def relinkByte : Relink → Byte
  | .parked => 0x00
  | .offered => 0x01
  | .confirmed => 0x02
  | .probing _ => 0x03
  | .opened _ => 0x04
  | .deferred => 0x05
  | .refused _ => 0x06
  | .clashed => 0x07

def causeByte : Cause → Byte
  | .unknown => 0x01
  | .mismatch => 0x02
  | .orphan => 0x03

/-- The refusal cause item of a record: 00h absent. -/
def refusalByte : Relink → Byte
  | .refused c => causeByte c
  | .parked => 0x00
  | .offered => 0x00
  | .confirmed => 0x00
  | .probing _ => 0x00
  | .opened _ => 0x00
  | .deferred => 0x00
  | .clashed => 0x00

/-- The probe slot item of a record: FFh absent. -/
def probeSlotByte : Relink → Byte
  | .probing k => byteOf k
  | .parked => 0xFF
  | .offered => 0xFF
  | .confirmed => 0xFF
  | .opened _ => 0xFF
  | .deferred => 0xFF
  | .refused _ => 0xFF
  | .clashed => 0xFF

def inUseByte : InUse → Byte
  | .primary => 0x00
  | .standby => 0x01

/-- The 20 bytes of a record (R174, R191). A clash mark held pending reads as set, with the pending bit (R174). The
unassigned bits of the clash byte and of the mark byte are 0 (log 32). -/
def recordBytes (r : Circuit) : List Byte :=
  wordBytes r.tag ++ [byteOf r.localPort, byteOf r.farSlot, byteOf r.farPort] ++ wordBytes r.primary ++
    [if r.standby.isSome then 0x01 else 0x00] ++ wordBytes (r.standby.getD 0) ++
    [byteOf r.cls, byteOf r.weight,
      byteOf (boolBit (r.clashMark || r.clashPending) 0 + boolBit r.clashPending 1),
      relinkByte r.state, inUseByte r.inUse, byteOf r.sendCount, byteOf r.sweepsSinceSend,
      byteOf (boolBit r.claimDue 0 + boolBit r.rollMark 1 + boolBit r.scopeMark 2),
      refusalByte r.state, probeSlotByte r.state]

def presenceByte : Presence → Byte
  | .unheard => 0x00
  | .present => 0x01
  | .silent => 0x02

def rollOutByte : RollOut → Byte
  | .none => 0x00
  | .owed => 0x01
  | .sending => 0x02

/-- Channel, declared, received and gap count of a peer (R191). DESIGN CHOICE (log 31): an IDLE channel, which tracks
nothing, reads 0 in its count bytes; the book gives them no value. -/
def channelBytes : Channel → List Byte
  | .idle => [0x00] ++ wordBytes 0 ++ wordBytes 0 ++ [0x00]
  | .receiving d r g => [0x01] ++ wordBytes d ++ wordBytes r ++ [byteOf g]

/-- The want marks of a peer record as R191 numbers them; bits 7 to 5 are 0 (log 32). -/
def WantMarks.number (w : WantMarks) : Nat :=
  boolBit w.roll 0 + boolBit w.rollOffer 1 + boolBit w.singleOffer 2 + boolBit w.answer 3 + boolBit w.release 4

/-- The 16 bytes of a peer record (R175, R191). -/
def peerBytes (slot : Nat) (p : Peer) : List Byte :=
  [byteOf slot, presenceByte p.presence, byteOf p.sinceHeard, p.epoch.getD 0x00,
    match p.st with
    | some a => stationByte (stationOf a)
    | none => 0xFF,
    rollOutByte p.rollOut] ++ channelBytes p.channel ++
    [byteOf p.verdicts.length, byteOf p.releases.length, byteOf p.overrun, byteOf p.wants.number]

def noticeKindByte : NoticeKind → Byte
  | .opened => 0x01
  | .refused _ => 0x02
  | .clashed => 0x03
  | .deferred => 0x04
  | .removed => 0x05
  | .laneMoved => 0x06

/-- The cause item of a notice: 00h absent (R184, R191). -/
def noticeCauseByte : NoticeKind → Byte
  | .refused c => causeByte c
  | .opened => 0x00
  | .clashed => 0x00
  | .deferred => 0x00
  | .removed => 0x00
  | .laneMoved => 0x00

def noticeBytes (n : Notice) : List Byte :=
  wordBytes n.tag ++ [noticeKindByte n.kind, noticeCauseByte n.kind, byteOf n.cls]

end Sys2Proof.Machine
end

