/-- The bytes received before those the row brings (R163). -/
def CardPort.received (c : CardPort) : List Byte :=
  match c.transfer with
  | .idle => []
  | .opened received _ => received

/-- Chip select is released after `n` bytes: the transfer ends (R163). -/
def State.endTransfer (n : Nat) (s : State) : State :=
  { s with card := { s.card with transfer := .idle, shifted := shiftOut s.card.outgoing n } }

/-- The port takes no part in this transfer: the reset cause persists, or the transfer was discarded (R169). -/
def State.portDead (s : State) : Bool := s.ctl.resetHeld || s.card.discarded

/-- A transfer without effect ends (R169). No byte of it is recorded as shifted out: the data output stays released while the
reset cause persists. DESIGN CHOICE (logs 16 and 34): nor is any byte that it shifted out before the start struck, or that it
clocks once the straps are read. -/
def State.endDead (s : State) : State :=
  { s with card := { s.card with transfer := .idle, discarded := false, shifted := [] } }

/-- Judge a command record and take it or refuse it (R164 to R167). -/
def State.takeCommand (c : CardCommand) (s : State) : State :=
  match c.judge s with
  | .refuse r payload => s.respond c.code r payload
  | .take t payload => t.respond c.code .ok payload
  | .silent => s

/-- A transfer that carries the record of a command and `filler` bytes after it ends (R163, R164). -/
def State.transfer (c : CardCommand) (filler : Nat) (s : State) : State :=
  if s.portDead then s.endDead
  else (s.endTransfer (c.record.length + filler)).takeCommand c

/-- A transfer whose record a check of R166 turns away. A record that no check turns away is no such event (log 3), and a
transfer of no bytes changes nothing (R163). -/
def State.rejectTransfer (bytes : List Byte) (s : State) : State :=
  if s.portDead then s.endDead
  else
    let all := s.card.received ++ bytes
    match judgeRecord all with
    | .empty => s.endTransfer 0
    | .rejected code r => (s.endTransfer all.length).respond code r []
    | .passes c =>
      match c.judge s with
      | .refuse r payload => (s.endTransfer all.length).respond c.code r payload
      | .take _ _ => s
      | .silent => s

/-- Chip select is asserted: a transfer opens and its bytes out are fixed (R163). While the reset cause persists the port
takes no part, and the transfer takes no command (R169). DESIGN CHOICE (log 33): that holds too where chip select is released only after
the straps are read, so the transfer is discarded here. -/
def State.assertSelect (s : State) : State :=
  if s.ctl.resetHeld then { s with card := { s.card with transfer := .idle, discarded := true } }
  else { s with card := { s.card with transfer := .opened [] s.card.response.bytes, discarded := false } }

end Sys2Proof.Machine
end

*-*-*

Task requirements: Copy out each line of the data in which the word "refusalByte" appears.

Task solution:
def refusalByte : Relink → Byte
      refusalByte r.state, probeSlotByte r.state]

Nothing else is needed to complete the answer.